A Tech-Savvy Nurse’s Initial Take on Uses for the Apple Watch

Megen Duffy, RN, BSN, CEN, is currently working in hospice case management and writes AJN‘s iNurse column, which focuses on technology and nursing.

AppleWatchMegenPhotoBPMI’ve had my Apple Watch for several months now. I ordered it at 12:01 the morning they went on sale, and it arrived the Saturday after its Friday release. I was fairly certain I’d return it or sell it for a profit, but I still have it and keep finding new uses for it. I also have ideas for how it could be handy for a variety of fitness and health care scenarios.

Health tracking. Even at this early stage, though, patients and their families are using Apple Watches to track and enhance their health. The Watch tracks your heartbeat—not every second, but often enough that a useful bank of data results. Rumors say that a mystery port on the back of the watch will allow SpO2 tracking soon. I have already busted out my phone to show my cardiologist my heart rate trends, and it saved me from wearing a Holter monitor. That kind of thing is exciting!

Fitness wearables (e.g., Fitbit) and smart watches (e.g., Pebble) have been around for a few years, with sharply increasing popularity. The (often) colored plastic bands people wear around their wrists are the kind of wearable I mean. Pedometers (included in the wearables category) also come in small clips that attach to pockets or bras, but those typically have fewer features than are relevant medically. These bracelets/watches track some or all of the following: steps taken, calories burned, distance covered, heart rate, and weight.

Wearables have ways of nudging people along in their fitness goals. They tap, send inspirational messages, and even post movement statistics on social media.

Peer pressure works, even in adults. Reaching the daily step goal becomes oddly alluring. Americans are sedentary people, and we like our gadgets and video games. Gamifying fitness could be a winning strategy for getting people up off the couch—both nurses and patients. It is not unusual to see bands of roving nurses in hospitals, walking the halls on break to get their steps in. Every little bit helps.

So far, the Apple Watch does not have any third-party applications, and, though it can do a number of things on its own, its main users for now will be those who already have late-model iPhones (which can pair with the Apple Watch to share data and some functionality). Other devices, such as the Pebble, have a huge library of third-party applications, but they still require proximity to a cell phone. Fitbits do not allow software installation.

Apps for medication tracking, etc., with more likely to come. The Watch has a number of applications that integrate usefully with iPhone applications. Patients and caregivers will have another option for keeping track of medications and treatments because of this integration. An application on your wrist saying “it’s time for your Cardizem” is much more insistent than a phone alarm, for example. An update to the Watch operating system is supposed to occur this fall, and I am excited about what developers will have come up with. Wouldn’t it be fantastic, for example, to have a CPR application on your watch that taps your wrist at the appropriate tempo?

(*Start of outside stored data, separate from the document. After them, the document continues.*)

-- ==== Sys2Proof/Tests/Slice0.lean ====
section
/-!
SUPPORT. Tests by evaluation: well-formedness, decoding, one step per command against the vectors of
95_test_vectors.md (each names its vector), and for every statement with hypotheses a state that meets them.
-/

namespace Sys2Proof.Tests

open Sys2Proof.Machine

-- One test after another: tests that wait for the kernel hold one thread each otherwise.
set_option Elab.async false

/-! ## Small states -/

/-- The configuration TINY of 95_test_vectors.md in READY: fs 16, N 2, 2 to 4 Hz, F 16, R 1, fp 6, P 16, G 4, C 8. -/
def tiny : State :=
  { State.reset with
    mode := .ready, sampleRate := 16, channelCount := 2, freqMin := 2, freqMax := 4, frameLen := 16, repeatCount := 1
    preFreq := 6, preLen := 16, gapLen := 4, cgapLen := 8, planDen := 1
    mem := { State.reset.mem with plan := ⟨1, [], [(0, 2), (1, 4)]⟩ } }

/-- TINY before CFG. -/
def tinyOpen : State := { tiny with mode := .unconfigured, planDen := 0, mem := State.reset.mem }

/-- TINY after a CFG that failed its checks. -/
def tinyFailed : State := { tinyOpen with mode := .failed, frameLen := 0 }

/-- The smallest instance that holds one carousel of TINY with one chunk. -/
def small : Instance where
  nMax := 2
  txtMax := 1
  bitMax := 16
  waveMax := 44
  bitCap := 14
  actThrNum := 0
  actThrDen := 1
  preAmp := .ratio 1 1

/-- TINY on that instance. -/
def tinySmall : State := { tiny with inst := small }

/-- The state an answer holds. -/
def after (o : Host.Outcome State Fault Refusal) : State :=
  match o with
  | .next t => t
  | .fault _ | .refused _ => State.reset

/-- LAST, INFO and ERRS: the outcome of a command. -/
def verdict (s : State) : ErrCode × Nat × Nat := (s.last, s.info.toNat, s.errs.toNat)

/-- V21's frame, for the chunk `10`. -/
def toneFrame : List Sample :=
  [0, 23170, 32767, 23170, 0, -23170, -32767, -23170, 0, 23170, 32767, 23170, 0, -23170, -32767, -23170]

/-- `n` samples of silence with one sample `v` at index `k`. -/
def impulse (n k : Nat) (v : Sample) : List Sample := (List.replicate n 0).set k v

theorem narrow {l : List Word} (h : (l.all fun c => decide (c.toNat ≤ 255)) = true) : ∀ c ∈ l, c.toNat ≤ 255 :=
  fun c hc => of_decide_eq_true (List.all_eq_true.mp h c hc)

theorem positive {l : List Word} (h : (l.all fun c => decide (1 ≤ c.toNat)) = true) : ∀ c ∈ l, 1 ≤ c.toNat :=
  fun c hc => of_decide_eq_true (List.all_eq_true.mp h c hc)

theorem sounding {l : List Sample} (h : (l.any fun q => decide (q ≠ 0)) = true) : ∃ q ∈ l, q ≠ 0 :=
  let ⟨q, hq, hz⟩ := List.any_eq_true.mp h
  ⟨q, hq, of_decide_eq_true hz⟩

/-! ## Well-formedness (00_scope.md R5): one ill-formed term for each check -/

theorem test_reference_well_formed : Config.reference.wf = true ∧ small.wf = true := by decide +kernel
theorem small_wf : small.wf = true := by decide +kernel
theorem test_wf_refuses_no_channel :
    Instance.wf { Config.reference with nMax := 0 } = false ∧ Instance.nMaxOk { Config.reference with nMax := 0 } = false := by
  decide
theorem test_wf_refuses_text_capacity :
    Instance.txtMaxOk { small with txtMax := 0 } = false ∧ Instance.txtMaxOk { small with txtMax := 2 ^ 32 } = false := by
  decide
theorem test_wf_refuses_bit_capacity :
    Instance.bitMaxOk { small with bitMax := 15 } = false ∧ Instance.bitMaxOk { small with bitCap := 15 } = false ∧
      Instance.bitMaxOk { small with bitMax := 2 ^ 32 } = false := by decide
theorem test_wf_refuses_wave_capacity :
    Instance.waveMaxOk { small with waveMax := 0 } = false ∧ Instance.waveMaxOk { small with waveMax := 2 ^ 32 } = false := by
  decide
theorem test_wf_refuses_no_cap : Instance.bitCapOk { small with bitCap := 0 } = false := by decide
theorem test_wf_refuses_threshold : Instance.actThrOk { small with actThrNum := 1 } = false := by decide
/-- Zero, 2, the turn of a whole half, and √2 (the sine of an eighth of a turn below 1). -/
theorem test_wf_refuses_amplitude :
    Instance.preAmpOk { small with preAmp := .ratio 0 1 } = false ∧
      Instance.preAmpOk { small with preAmp := .ratio 2 1 } = false ∧
      Instance.preAmpOk { small with preAmp := ⟨1, 2, 2, 4⟩ } = false ∧
      Instance.preAmpOk { small with preAmp := ⟨1, 1, 1, 8⟩ } = false := by decide +kernel

/-- PRE_AMP = 1/√2 is an amplitude. By hand from 43_carousel_modulator.md R130, with sin(3π/4) = 1/√2 and sin(3π/2) = −1:
0, rne(16383.5) = 16384 (a tie, to the even one), rne(−23169.8). -/
theorem test_irrational_amplitude :
    Instance.wf { small with preAmp := ⟨1, 2, 1, 8⟩ } = true ∧
      (after (exec .cmod { tinySmall with inst := { small with preAmp := ⟨1, 2, 1, 8⟩ } })).wave.take 3 =
        [0, 16384, -23170] := by decide +kernel

/-! ## Decoding: the words of 30_encoding.md R71, bits 31:8 then bits 7:0 -/

theorem test_decode_cfg : decode ((0x000000 : BitVec 24) ++ 0b00000001#8) = .ok .cfg := rfl
theorem test_decode_tnorm : decode ((0x000000 : BitVec 24) ++ 0b00010000#8) = .ok .tnorm := rfl
theorem test_decode_t2b : decode ((0x000000 : BitVec 24) ++ 0b00010001#8) = .ok .t2b := rfl
theorem test_decode_repx : decode ((0x000000 : BitVec 24) ++ 0b00010010#8) = .ok .repx := rfl
theorem test_decode_fmod : decode ((0x000000 : BitVec 24) ++ 0b00010011#8) = .ok .fmod := rfl
theorem test_decode_cmod : decode ((0x000000 : BitVec 24) ++ 0b00010100#8) = .ok .cmod := rfl
theorem test_decode_fdem : decode ((0x000000 : BitVec 24) ++ 0b00100000#8) = .ok .fdem := rfl
theorem test_decode_cdem : decode ((0x000000 : BitVec 24) ++ 0b00100001#8) = .ok .cdem := rfl
theorem test_decode_repc : decode ((0x000000 : BitVec 24) ++ 0b00100010#8) = .ok .repc := rfl
theorem test_decode_b2t : decode ((0x000000 : BitVec 24) ++ 0b00100011#8) = .ok .b2t := rfl

/-- V9's words. -/
theorem test_illegal_words :
    decode 0x00000002#32 = .error .unknownOpcode ∧ decode 0x00000113#32 = .error .mbzNotZero ∧
      decode 0x00000000#32 = .error .unknownOpcode ∧ decode 0xFFFFFFFF#32 = .error .mbzNotZero := by decide

/-- V9 in UNCONFIGURED: E_ILLEGAL, not E_STATE. -/
theorem test_illegal_step :
    verdict (after (step (State.reset.withFetchWord 32 0x113))) = (.eIllegal, 0x113, 2) := by decide

/-- The table's row for B2T, as the host asks for it. -/
theorem test_table_word : decodeTableWord 32 0x23 = some .b2t ∧ decodeTableWord 32 0x24 = none := by decide

/-! ## One step of each command -/

/-- V2: a plan entry that is no whole number of hertz. -/
theorem test_cfg_plan :
    (after (exec .cfg { tinyOpen with channelCount := 3, freqMin := 100, freqMax := 201, preFreq := 300 })).plan =
      [200, 301, 402] := by decide +kernel

/-- V4: CFG straight after reset. -/
theorem test_cfg_rejects :
    verdict (after (exec .cfg State.reset)) = (.eConfig, 0x3FB, 8) ∧
      (after (exec .cfg State.reset)).statusWord = 0x302 := by decide +kernel

/-- V10. -/
theorem test_tnorm :
    (after (exec .tnorm (tiny.putText [0x41, 0x20, 0x09, 0x0A, 0x20, 0x42, 0x20, 0x20]))).text =
      [0x41, 0x20, 0x42, 0x20] := by decide +kernel

/-- V12. -/
theorem test_t2b :
    (after (exec .t2b (tiny.putText [0x48, 0x49]))).bits = [0, 1, 0, 0, 1, 0, 0, 0, 0, 1, 0, 0, 1, 0, 0, 1] := by
  decide +kernel

/-- V14. -/
theorem test_t2b_domain :
    verdict (after (exec .t2b (tiny.putText [0x48, 0x100, 0x49, 0x20AC]))) = (.eDomain, 1, 0x10) := by decide +kernel

/-- V15. -/
theorem test_repx : (after (exec .repx (tiny.putBits [1, 0]))).bits = [1, 1, 0, 0] := by decide +kernel

/-- V21. -/
theorem test_fmod : (after (exec .fmod (tiny.putBits [1, 0]))).wave = toneFrame := by decide +kernel

/-- V25. -/
theorem test_fmod_argument :
    verdict (after (exec .fmod { tiny.putBits [1, 1, 1, 1] with arg := 2 })) = (.eArg, 2, 0x20) := by decide +kernel

/-- V29 and R133 with `K = 0`: the preamble, then the eight zeros of the cycle gap. -/
theorem test_cmod :
    (after (exec .cmod tiny)).wave = [0, 23170, -32767, 23170, 0, -23170, 32767, -23170, 0, 23170, -32767, 23170, 0,
      -23170, 32767, -23170] ++ List.replicate 8 0 := by decide +kernel

/-- V31: the length and INFO of one chunk. -/
theorem test_cmod_length :
    (after (exec .cmod (tiny.putBits [0]))).waveLen = 44 ∧ (after (exec .cmod (tiny.putBits [0]))).info = 1 := by
  decide +kernel

/-- V37, first row. -/
theorem test_fdem : (after (exec .fdem (tiny.putWave toneFrame))).bits = [1, 0] := by decide +kernel

/-- V35: the hand example. -/
theorem test_fdem_four :
    (after (exec .fdem { tiny.putWave [0, 32767, 0, -32767] with
      sampleRate := 4, frameLen := 4, mem := { (tiny.putWave [0, 32767, 0, -32767]).mem with plan := ⟨1, [], [(0, 1), (1, 2)]⟩ }
      })).bits = [1, 1] := by decide +kernel

/-- V44: one window short, and one silent window. -/
theorem test_cdem_short :
    (after (exec .cdem (tiny.putWave (List.replicate 32 0)))).statusWord = 0x15 ∧
      (after (exec .cdem (tiny.putWave (List.replicate 33 0)))).statusWord = 0x05 := by decide +kernel

/-- V48: the least active impulse decodes to `11`. -/
theorem test_cdem_impulse :
    (after (exec .cdem (tiny.putWave (impulse 33 24 328)))).bits = [1, 1] ∧
      verdict (after (exec .cdem (tiny.putWave (impulse 33 24 327)))) = (.eNone, 20, 0) := by decide +kernel

/-- V50, V52. -/
theorem test_repc :
    (after (exec .repc (tiny.putBits [0, 0, 1, 1, 0, 0, 0, 0, 1, 1, 0, 0, 0, 0, 1, 1]))).bits = [0, 1, 0, 0, 1, 0, 0, 1] ∧
      (after (exec .repc (tiny.putBits [1, 0, 1]))).bits = [1] := by decide +kernel

/-- V53. -/
theorem test_b2t :
    (after (exec .b2t (tiny.putBits [0, 1, 0, 0, 1, 0, 0, 0, 0, 1, 0, 0, 1, 0, 0, 1]))).text = [0x48, 0x49] := by
  decide +kernel

/-! ## The hypotheses of the statements can be met -/

theorem tiny_inv : tiny.Inv where
  instWf := by decide
  memWf := by decide
  cellsBelow := by decide
  lengths := by decide
  errsReserved := by decide
  lastRecorded := by decide
  flags := by decide
  unplanned := by decide
  rejected := by decide
  planned := by decide +kernel

theorem witness_LegalAndIllegalWords :
    (∃ (s : State) (v : Word) (rest : List HostMove), s.pending = HostMove.writeReg 0 v :: rest ∧
        v.extractLsb' 8 24 = 0#24 ∧ v.extractLsb' 0 8 = 0x23#8) ∧
      ∃ (s : State) (v : Word) (rest : List HostMove), s.pending = HostMove.writeReg 0 v :: rest ∧
        v.extractLsb' 8 24 = 1#24 ∧ v.extractLsb' 0 8 = 0x13#8 :=
  ⟨⟨{ tiny with pending := [.writeReg 0 0x23] }, 0x23, [], rfl, by decide, by decide⟩,
    ⟨{ tiny with pending := [.writeReg 0 0x113] }, 0x113, [], rfl, by decide, by decide⟩⟩

theorem witness_StepRunsDecodedCommand :
    ∃ (s : State) (v : Word) (i : Instr) (rest : List HostMove), s.pending = .writeReg 0 v :: rest ∧ decode v = .ok i :=
  ⟨{ tiny with pending := [.writeReg 0 0x10] }, 0x10, .tnorm, [], rfl, rfl⟩

theorem witness_StepServesNextMove :
    tiny.pending = [] ∧ ∃ (s : State) (m : HostMove) (rest : List HostMove), s.pending = m :: rest ∧ m.commandWord = none :=
  ⟨rfl, { tiny with pending := [.readReg 0, .reset] }, .readReg 0, [.reset], rfl, rfl⟩

theorem witness_WrongStateRaisesEState :
    (if (Instr.cfg : Instr) = .cfg then tiny.mode ≠ .unconfigured else tiny.mode ≠ .ready) ∧
      (if (Instr.b2t : Instr) = .cfg then tinyFailed.mode ≠ .unconfigured else tinyFailed.mode ≠ .ready) ∧
      if (Instr.tnorm : Instr) = .cfg then tinyOpen.mode ≠ .unconfigured else tinyOpen.mode ≠ .ready := by decide

theorem witness_CommandsWriteTheirDestinationOnly : ∀ i : Instr, ∃ t, exec i (tiny.putBits [1, 0]) = .next t := by
  intro i
  cases i <;> exact ⟨_, rfl⟩

theorem witness_DestinationSpecifiedBelowItsLength :
    (∃ s t : State, s.Inv ∧ exec .cdem s = .next t ∧ t.last = .eNone) ∧
      ∃ s t : State, s.Inv ∧ exec .cfg s = .next t ∧ t.last = .eNone :=
  ⟨⟨tiny, _, tiny_inv, rfl, rfl⟩,
    ⟨tinyOpen, _, { tiny_inv with
      memWf := by decide, cellsBelow := by decide, unplanned := fun _ => rfl, rejected := by decide, planned := by decide }, rfl,
      by decide +kernel⟩⟩

theorem witness_UnspecifiedElementReadsFree : ¬ tiny.Specified .plan 2 ∧ ¬ State.reset.Specified .txt 0 :=
  ⟨(by decide : 2 ∉ [0, 1]), List.not_mem_nil⟩

theorem witness_FlagsWrittenByCdemOnly :
    (∃ t, exec .fmod (tiny.putBits [1, 0]) = .next t) ∧ ∃ t, exec .cfg tinyOpen = .next t := ⟨⟨_, rfl⟩, ⟨_, rfl⟩⟩

/-- Two states that differ in a move to come and in an element beyond BITS_LEN. -/
theorem witness_UnspecifiedElementsNeverMatter :
    ∃ s u s' u' : State, s ≠ u ∧ s.mode = u.mode ∧ s.last = u.last ∧ (∀ k, s.register k = u.register k) ∧
      s.inst = u.inst ∧ s.text = u.text ∧ s.bits = u.bits ∧ s.wave = u.wave ∧ s.plan = u.plan ∧
      exec .fmod s = .next s' ∧ exec .fmod u = .next u' :=
  ⟨{ tiny with bitsLen := 1, mem := { tiny.mem with bits := ⟨0, [], [(0, 1)]⟩ } },
    { tiny with bitsLen := 1, mem := { tiny.mem with bits := ⟨3, [1], [(0, 1), (1, 1)]⟩ }, pending := [.reset] }, _, _,
    by decide, rfl, rfl, fun _ => rfl, rfl, rfl, rfl, rfl, rfl, rfl, rfl⟩

theorem witness_InvariantKeptByStep : ∃ s t : State, s.Inv ∧ step s = .next t ∧ t ≠ s :=
  ⟨{ tiny with pending := [.writeReg 0 0x10] }, _, { tiny_inv with }, rfl, by decide +kernel⟩

theorem witness_InvariantAtReset : small.wf = true := by decide

theorem witness_StateTransitions :
    (∃ s t : State, step s = .next t ∧ t.mode ≠ s.mode ∧ t.mode = .unconfigured) ∧
      (∃ s t : State, step s = .next t ∧ t.mode ≠ s.mode ∧ t.mode = .ready) ∧
      ∃ s t : State, step s = .next t ∧ t.mode ≠ s.mode ∧ t.mode = .failed :=
  ⟨⟨{ tiny with pending := [.reset] }, _, rfl, by decide, by decide⟩,
    ⟨{ tinyOpen with pending := [.writeReg 0 1] }, _, rfl, by decide +kernel, by decide +kernel⟩,
    ⟨{ State.reset with pending := [.writeReg 0 1] }, _, rfl, by decide +kernel, by decide +kernel⟩⟩

theorem witness_ErrsIsSticky :
    ∃ (s t : State) (b : Nat), step s = .next t ∧ s.errs.getLsbD b = true :=
  ⟨{ tiny with errs := 0x200, pending := [.writeReg 0 0x10] }, _, 9, rfl, by decide⟩

theorem witness_FrozenConfiguration :
    (∃ s t : State, s.mode ≠ .unconfigured ∧ step s = .next t ∧ s.pending = [.writeReg 12 1]) ∧
      ∃ s t : State, s.mode ≠ .unconfigured ∧ step s = .next t ∧ s.pending = [.reset] :=
  ⟨⟨{ tiny with pending := [.writeReg 12 1] }, _, by decide, rfl, rfl⟩,
    ⟨{ tinyFailed with pending := [.reset] }, _, by decide, rfl, rfl⟩⟩

theorem witness_ResetEffect : ∃ (s : State) (rest : List HostMove), s.pending = .reset :: rest :=
  ⟨{ tiny with errs := 2, pending := [.reset, .readReg 2] }, [.readReg 2], rfl⟩

theorem witness_RegisterReads (k : Nat) (_ : k = 0 ∨ k = 18 ∨ k = 19) :
    ∃ (s : State) (rest : List HostMove), s.pending = .readReg k :: rest :=
  ⟨{ tiny with pending := [.readReg k] }, [], rfl⟩

theorem witness_ArgAndReadOnlyWrites (k : Nat) (_ : k = 1 ∨ k = 2 ∨ k = 3 ∨ k = 4 ∨ k = 18 ∨ k = 19) :
    ∃ (s : State) (v : Word) (rest : List HostMove), s.pending = .writeReg k v :: rest :=
  ⟨{ tiny with pending := [.writeReg k 5] }, 5, [], rfl⟩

Finally, the Apple Watch comes with ResearchKit, which is a way to collect data from research subjects. This is the most exciting part of the wearables future to me, because currently, tracking activity and health information in real time and then getting it to researchers is onerous. In the post-wearables world, a research oncologist may have her study patients check an “allow watch tracking” box. The selection bias is huge, but the fact that this framework is available and in active development fills the experimental mind with possibilities.

The Apple Watch is a work in progress, but it’s not just a redundant shiny new toy. Over time it, and inevitably other devices as well, could start to revolutionize medical research and patient self-care.